US 11,817,180 B2
Systems and methods for analyzing nucleic acid sequences
Zheng Zhang, Pasadena, CA (US); Danwei Guo, San Mateo, CA (US); Yuandan Lou, Cupertino, CA (US); Asim Siddiqui, San Francisco, CA (US); and Dumitru Brinza, San Mateo, CA (US)
Assigned to Life Technologies Corporation, Carlsbad, CA (US)
Filed by LIFE TECHNOLOGIES CORPORATION, Carlsbad, CA (US)
Filed on Feb. 19, 2019, as Appl. No. 16/279,315.
Application 16/279,315 is a continuation of application No. 13/097,677, filed on Apr. 29, 2011, abandoned.
Claims priority of provisional application 61/406,543, filed on Oct. 25, 2010.
Claims priority of provisional application 61/330,090, filed on Apr. 30, 2010.

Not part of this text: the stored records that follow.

-- ==== Sys2Proof/Machine/State.lean ====
section
/-! DEFINITION. The state of one instance of the block: everything 10_state.md gives the two units, the parameters of
R9, and, as plain data, what the outside world does next and what it has been told. -/

namespace Sys2Proof.Machine

/-- A byte space: pairs of index and byte, strictly rising by index. A cell that is not listed holds no value (R40,
R68). -/
abbrev Mem := List Host.Cell

/-- `U.PHASE`, the control state of a unit (R30). -/
inductive Phase where
  /-- After reset, no result present. -/
  | idle
  /-- An operation is in progress. -/
  | run
  /-- An operation has ended and its result is present. -/
  | done
deriving DecidableEq, Repr

/-- The source's seven error kinds (R14, R261). Success is the absence of one. -/
inductive ErrKind where
  | iarg
  | fmt
  | ichr
  | iseq
  | cap
  | nomem
  | ovf
deriving DecidableEq, Repr

/-- The registers of a unit that the host cannot read: the latches of R32, the index registers of R33 and the stage
valid bits of R34 and R35. -/
structure Hidden where
  /-- `U.OP`, the DIR and ALPHA fields of the command word. -/
  op : BitVec 3
  /-- `U.N`, copy of SRC_LEN (`m` in the decoder's rules). -/
  n : Nat
  /-- `U.CAP`, copy of DST_CAP. -/
  cap : Nat
  /-- `U.IPOS`, the index in U.SRC of the next byte not yet consumed. -/
  ipos : Nat
  /-- `U.OPOS`, the index in U.DST of the next byte not yet written. -/
  opos : Nat
  /-- One valid bit per pipeline stage. -/
  valid : List Bool
deriving DecidableEq, Repr

/-- What both units have (R22: "exists once per unit"). -/
structure CodecUnit where
  /-- `U.CMD`, register 0 (R26). -/
  cmd : Byte
  /-- `U.SRC_LEN`, register 1 (R27). -/
  srcLen : Nat
  /-- `U.DST_CAP`, register 2 (R28). -/
  dstCap : Nat
  /-- `U.PHASE` (R30); `STATUS.BUSY` and `STATUS.DONE` are views of it. -/
  phase : Phase
  /-- `STATUS.ERR`, bits 7:4 of register 3 (R29). -/
  err : BitVec 4
  /-- `U.DST_LEN`, register 4 (R31). -/
  dstLen : Nat
  hid : Hidden
  /-- The space U.SRC (R38). -/
  src : Mem
  /-- The space U.DST (R38). -/
  dst : Mem
  /-- The model's own: how many free values have been drawn for this unit (log entry 4). -/
  draw : Nat
deriving DecidableEq, Repr

/-- The encoder's datapath registers (R34). -/
structure EncData where
  grp : Group
  nb : BitVec 2
  s0 : Sextet
  s1 : Sextet
  s2 : Sextet
  s3 : Sextet
  c0 : Byte
  c1 : Byte
  c2 : Byte
  c3 : Byte
deriving DecidableEq, Repr

/-- The decoder's datapath registers (R35). -/
structure DecData where
  p : BitVec 2
  l : Nat
  y0 : Byte
  y1 : Byte
  y2 : Byte
  y3 : Byte
  v0 : BitVec 7
  v1 : BitVec 7
  v2 : BitVec 7
  v3 : BitVec 7
  grp : Group
deriving DecidableEq, Repr

/-- The five registers of a unit's bank (R25). -/
inductive Reg where
  | cmd
  | srcLen
  | dstCap
  | status
  | dstLen
deriving DecidableEq, Repr

/-- The two byte spaces of a unit (R38). -/
inductive Space where
  | src
  | dst
deriving DecidableEq, Repr

/-- The allocating pseudo-operations of the host (R103, R228, R229). -/
inductive Pseudo where
  | encStdA
  | encUrlA
  | decStdA
  | decUrlA
  | decMixA
deriving DecidableEq, Repr

/-- What can happen next: a host action (R104), one step of a unit (R160, R196), or a reset (R300). -/
inductive Move where
  /-- `WR U.REG, v`. A write of CMD issues the command and runs the operation to DONE in this one move, the atomic
  transition R165 and R204 allow. -/
  | write (u : UnitId) (r : Reg) (v : Nat)
  /-- `WR U.CMD, w`, of which only the step `Issue(U, w)` of R222 is taken; the unit's own steps follow. -/
  | issue (u : UnitId) (w : Byte)
  /-- `RD U.REG`. -/
  | read (u : UnitId) (r : Reg)
  /-- `WRM U.SRC[i] = bytes` (`WRM U.DST[i]` where the host fills a destination, R225). -/
  | writeMem (u : UnitId) (sp : Space) (i : Nat) (bytes : List Byte)
  /-- `RDM U.DST[i .. i + n - 1]` (or of U.SRC). -/
  | readMem (u : UnitId) (sp : Space) (i n : Nat)
  /-- `POLL U`: read STATUS until it has DONE = 1. -/
  | poll (u : UnitId)
  /-- One step of the unit's own (R160, R196). -/
  | unitStep (u : UnitId)
  /-- An allocating pseudo-operation on the given source bytes (R228, R229). -/
  | pseudo (p : Pseudo) (bytes : List Byte)
  /-- The platform applies reset (R300). -/
  | reset
deriving DecidableEq, Repr

/-- What the host got back. -/
inductive Reply where
  /-- The value a register read returned. -/
  | value (v : Nat)
  /-- The bytes a memory read returned. -/
  | bytes (bs : List Byte)
  /-- A pseudo-operation succeeded: the result is the first `len` bytes of the buffer. -/
  | success (len : Nat)
  /-- A pseudo-operation failed, with the code of its kind. -/
  | failure (code : BitVec 4)
deriving DecidableEq, Repr

/-- A buffer that an allocating pseudo-operation has handed to its caller (R231): the unit it was filled by, its size,
and the bytes the contract names, the result and its terminator (R69); its other bytes are named by nothing. It is the
caller's own: no later operation touches it. -/
structure OwnedBuffer where
  unit : UnitId
  size : Nat
  bytes : List Byte
deriving DecidableEq, Repr

/-- The whole state. -/
structure State where
  /-- The parameters of R9; no step changes them. -/
  cfg : Params
  enc : CodecUnit
  encData : EncData
  dec : CodecUnit
  decData : DecData
  /-- The model's own: what happens next, first first (log entry 5). -/
  moves : List Move
  /-- The model's own: what the host has been told, oldest first (log entry 5). -/
  replies : List Reply
  /-- The model's own: every buffer handed to the caller by a pseudo-operation, oldest first (R231, log entry 19). -/
  owned : List OwnedBuffer
deriving DecidableEq, Repr

/-- Why the machine stops with a fault. -/
inductive Fault where
  /-- An operation needs a source byte at an index below SRC_LEN that nothing has written since reset: raised by the
  five instructions and the unit steps (R68, R313). Safe: the hardware would go on with some byte. -/
  | unwrittenSource (u : UnitId)
  /-- The host reads a byte that nothing has written since reset: raised by host memory reads (R40). Safe. -/
  | unwrittenRead (u : UnitId) (sp : Space) (i : Nat)
  /-- The host names a cell that does not exist: raised by host memory reads and writes (R38). Safe. -/
  | noSuchCell (u : UnitId) (sp : Space) (i : Nat)
deriving DecidableEq, Repr

/-- Why a move has no meaning. -/
inductive Refusal where
  /-- An instruction that has no meaning yet: raised only in the arms of exec. Safe. -/
  | notModelled (mnemonic : String)
  /-- A host access that R310 gives no meaning to because the unit's BUSY is 1: raised by command writes (the five
  instructions among them), register writes, memory writes, and reads of DST and DST_LEN, each named by R310. Safe. -/
  | hostAccessWhileBusy (u : UnitId)
  /-- A host write to STATUS or DST_LEN, which are read only (R25): raised by register writes. Safe. -/
  | readOnlyRegister (u : UnitId) (r : Reg)
  /-- A value that does not fit the register it is written to (R25): raised by register writes and
  pseudo-operations. Safe. -/
  | valueTooWide (u : UnitId) (r : Reg) (v : Nat)
deriving DecidableEq, Repr

/-- The latches and index registers after reset: the spec leaves them unspecified, 0 is the model's (log entry 2);
the stage valid bits are 0 (R40). -/
def Hidden.reset (p : Params) : Hidden where
  op := 0
  n := 0
  cap := 0
  ipos := 0
  opos := 0
  valid := List.replicate p.pipeDepth false

/-- A unit after reset (R40). -/
def CodecUnit.reset (p : Params) : CodecUnit where
  cmd := 0
  srcLen := 0
  dstCap := 0
  phase := .idle
  err := 0
  dstLen := 0
  hid := Hidden.reset p
  src := []
  dst := []
  draw := 0

/-- The encoder's datapath after reset: unspecified by R40, 0 is the model's (log entry 2). -/
def EncData.reset : EncData where
  grp := 0
  nb := 0
  s0 := 0
  s1 := 0
  s2 := 0
  s3 := 0
  c0 := 0
  c1 := 0
  c2 := 0
  c3 := 0

/-- The decoder's datapath after reset: unspecified by R40, 0 is the model's (log entry 2). -/
def DecData.reset : DecData where
  p := 0
  l := 0
  y0 := 0
  y1 := 0
  y2 := 0
  y3 := 0
  v0 := 0
  v1 := 0
  v2 := 0
  v3 := 0
  grp := 0

/-- The block after reset, for any values of the parameters (R40, R300). -/
def State.resetWith (p : Params) : State where
  cfg := p
  enc := CodecUnit.reset p
  encData := EncData.reset
  dec := CodecUnit.reset p
  decData := DecData.reset
  moves := []
  replies := []
  owned := []

/-- The block right after reset, with the parameter values of `Params.suggested`. -/
def State.reset : State := State.resetWith Params.suggested

end Sys2Proof.Machine
end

Prior Publication US 2020/0051663 A1, Feb. 13, 2020
Int. Cl. G16B 30/10 (2019.01); G16B 30/00 (2019.01); G16B 30/20 (2019.01)

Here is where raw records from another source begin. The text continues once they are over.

-- ==== Sys2Proof/Machine/Dispatch.lean ====
section
/-! DEFINITION. The one dispatch from an instruction to its meaning. -/

namespace Sys2Proof.Machine

def exec (i : Instr) (s : State) : Host.Outcome State Fault Refusal :=
  match i with
  | .encStd => Sys2Proof.Machine.execEncStd s
  | .encUrl => Sys2Proof.Machine.execEncUrl s
  | .decStd => Sys2Proof.Machine.execDecStd s
  | .decUrl => Sys2Proof.Machine.execDecUrl s
  | .decMix => Sys2Proof.Machine.execDecMix s

end Sys2Proof.Machine
end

CPC G16B 30/10 (2019.02) [G16B 30/00 (2019.02); G16B 30/20 (2019.02)] 20 Claims
 
1. A system for nucleic acid sequence assembly, comprising:
a first data storage configured to store nucleic acid sequencing data;
a second data storage configured to store reference genome data; and
a computing device in communication with the first data storage and the second data storage, wherein the computing device is configured to:
obtain a nucleic acid sequence read from the first data storage,
obtain a reference genome from the second data storage,
iteratively select anchor sequences comprising differing lengths of a contiguous portion of the nucleic acid sequence read, wherein each anchor sequence begins at a same location on the nucleic acid sequence read,
map the anchor sequence to the reference genome using an approximate string mapping method that allows for a set number of mismatches with the reference genome and produces at least one match with the reference genome, wherein the iterative selection and mapping of the anchor sequence is performed until a number of matches of the anchor sequence to the reference genome is less than a threshold number,
map a remaining portion of the nucleic acid sequence read to the reference genome using an ungapped local alignment method that produces an alignment of the remaining portion extending from the at least one match to map the nucleic acid sequence read to the reference genome,
generate an indexed binary file that stores the mapping of the anchor sequence and the remaining portion to the reference genome,
filter the indexed binary file to generate a filtered indexed binary file, the filtered indexed binary file comprising nucleic acid sequence reads that are mapped to target enriched regions in the reference genome, and
perform a resequencing analysis on the filtered indexed binary file to assemble a nucleotide sequence based on the nucleotide sequence read.